DATA SUPPLIED START
/-- MEMORY_TEST_COMPLETE (R312, R314): the preserving form saves and restores every row corrected, the destructive form leaves zeros; the failing rows are
of the tested macros and the chosen backgrounds. -/
def execMemoryTestComplete (fails : List RowFail) (s : State) : Host.Outcome State Fault Refusal :=
  match s.memsys.test with
  | none => .next s
  | some t =>
    let ws := (s.memsys.synd.map (·.1)).filter fun w => match place w with
      | some p => testCovers t (macOf p)
      | none => false
    let s := if t.preserving then (scanWords 0x38 true ws s).2 else zeroUnitStores (t.target % 0x1000) s
    let fails := fails.filter fun f => testCovers t f.mac && bitAt t.bgs f.bg
    let s := marchFails fails s
    let s := ((s.setMs { s.memsys with test := none }).put F.MEM_TSTAT_BUSY 0).put F.MEM_TSTAT_DONE 1
    .next (if fails = [] then s else s.put F.MEM_TSTAT_FAIL 1)

/-! ### The bulk-clear engine (R317, R318) -/

/-- Bytes of `n` bytes of DRAM from `a`, both multiples of a granule, that stack `k` holds: any 128 granules from a multiple of 128 place 32 on every
stack (R298). -/
def stackBytes (a n k : Nat) : Nat :=
  if a % 0x8000 = 0 && n % 0x8000 = 0 then n / 4
  else ((List.range (n / 256)).filter fun i => dramChan (a + 256 * i) / 32 = k).length * 256

/-- The engine writes zeros over `n` bytes of DRAM from `a` (R317, R318): the bytes count as written (R322). -/
def bulkZero (a n : Nat) (s : State) : State :=
  (List.range 4).foldl (fun s k => s.inc64 (Reg.DRC_WRBYTES_LO k) (stackBytes a n k))
    (let t := s.zero a n
     t.setMs (snoop 0x38 a n true t.memsys))

/-- A request joins the engine's queue (R318). An access that Bark admits to its range waits for the clear and then finds zeros or applies over them, so
the bytes are zero from the request on (R317, R319). -/
def enqueueClear (c : BulkClear) (s : State) : State :=
  bulkZero c.addr c.len (s.setMs { s.memsys with clears := s.memsys.clears ++ [c] })

/-- The request at the front is complete (R318). -/
def dequeueClear (s : State) : State := s.setMs { s.memsys with clears := s.memsys.clears.drop 1 }

/-- Is the request of `w` the one that the engine clears, or has it none (R318)? -/
def clearTurn (s : State) (w : ClearFor) : Bool :=
  match s.memsys.clears.find? fun c => c.who = w with
  | none => true
  | some c => s.memsys.clears.head? = some c

/-- The engine reports the request of `w` complete to its requester (R318). -/
def clearDone (w : ClearFor) (s : State) : State :=
  if (s.memsys.clears.head?.map (·.who)) = some w then dequeueClear s else s

/-- May a role clear the 2 MiB unit `u`? It is HOST-owned, not in a change of owner, and holds no byte of the Page keeper's pool (R318). -/
def clearable (s : State) (u : Nat) : Bool :=
  let a := u * 0x200000
  let pool := s.flag F.KVP_CTRL_EN && decide (a < kvpBase s + kvpChunks s * kvpChunk s) && decide (kvpBase s < a + 0x200000)
  ownerOf s u = 64 && !(withdrawn s u) && !pool

/-- GO of MEM_BCLR_CMD by role `oid` (R318): a request for a HOST-owned range of whole 2 MiB units. -/
def startClear (oid : Nat) (s : State) : State :=
  if s.flag F.MEM_BCLR_STAT_BUSY then s
  else
    let a := s.fld F.MEM_BCLR_ADDR_LO_ADDR_LO * 0x200000 + s.fld F.MEM_BCLR_ADDR_HI_ADDR_HI * 2 ^ 32
    let n := s.fld F.MEM_BCLR_LEN_LEN
    let ok := a + n * 0x200000 ≤ 0x1800000000 && (List.range n).all fun i => clearable s (a / 0x200000 + i)
    if n = 0 || !ok then s.put F.MEM_BCLR_STAT_ERR 1
    else enqueueClear ⟨a, n * 0x200000, .role oid⟩ (s.put F.MEM_BCLR_STAT_BUSY 1)

/-- BULK_CLEAR (R318): the command names no writer; it stands for a write by the host. -/
def execBulkClear (s : State) : Host.Outcome State Fault Refusal := .next (startClear 0 s)

/-- BULK_CLEAR_COMPLETE (R318): every byte of the range reads zero, and BCLR_DONE is raised. A request of the scheduler or the Page keeper at the front
completes with OWN_ZEROING_COMPLETE or PAGE_ZEROED. -/
def execBulkClearComplete (s : State) : Host.Outcome State Fault Refusal :=
  match s.memsys.clears with
  | [] => .next s
  | c :: _ =>
    match c.who with
    | .role oid =>
      .next (raise { code := 0x2008, oid := 0x38, a0 := c.addr % 2 ^ 32, a1 := memArg1 c.addr 0, a2 := c.len / 0x200000, a3 := oid }
        ((dequeueClear s).put F.MEM_BCLR_STAT_BUSY 0))
    | _ => .next s

end Sys2Proof.Machine
end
DATA SUPPLIED END
▸ **THE PROBLEM**
Exactly the lines from the line holding "let ok := a" through the close of the listing above make up the answer; include nothing else.

▸ **SOLUTION**
    let ok := a + n * 0x200000 ≤ 0x1800000000 && (List.range n).all fun i => clearable s (a / 0x200000 + i)
    if n = 0 || !ok then s.put F.MEM_BCLR_STAT_ERR 1
    else enqueueClear ⟨a, n * 0x200000, .role oid⟩ (s.put F.MEM_BCLR_STAT_BUSY 1)

/-- BULK_CLEAR (R318): the command names no writer; it stands for a write by the host. -/
def execBulkClear (s : State) : Host.Outcome State Fault Refusal := .next (startClear 0 s)

/-- BULK_CLEAR_COMPLETE (R318): every byte of the range reads zero, and BCLR_DONE is raised. A request of the scheduler or the Page keeper at the front
completes with OWN_ZEROING_COMPLETE or PAGE_ZEROED. -/
def execBulkClearComplete (s : State) : Host.Outcome State Fault Refusal :=
  match s.memsys.clears with
  | [] => .next s
  | c :: _ =>
    match c.who with
    | .role oid =>
      .next (raise { code := 0x2008, oid := 0x38, a0 := c.addr % 2 ^ 32, a1 := memArg1 c.addr 0, a2 := c.len / 0x200000, a3 := oid }
        ((dequeueClear s).put F.MEM_BCLR_STAT_BUSY 0))
    | _ => .next s

end Sys2Proof.Machine
end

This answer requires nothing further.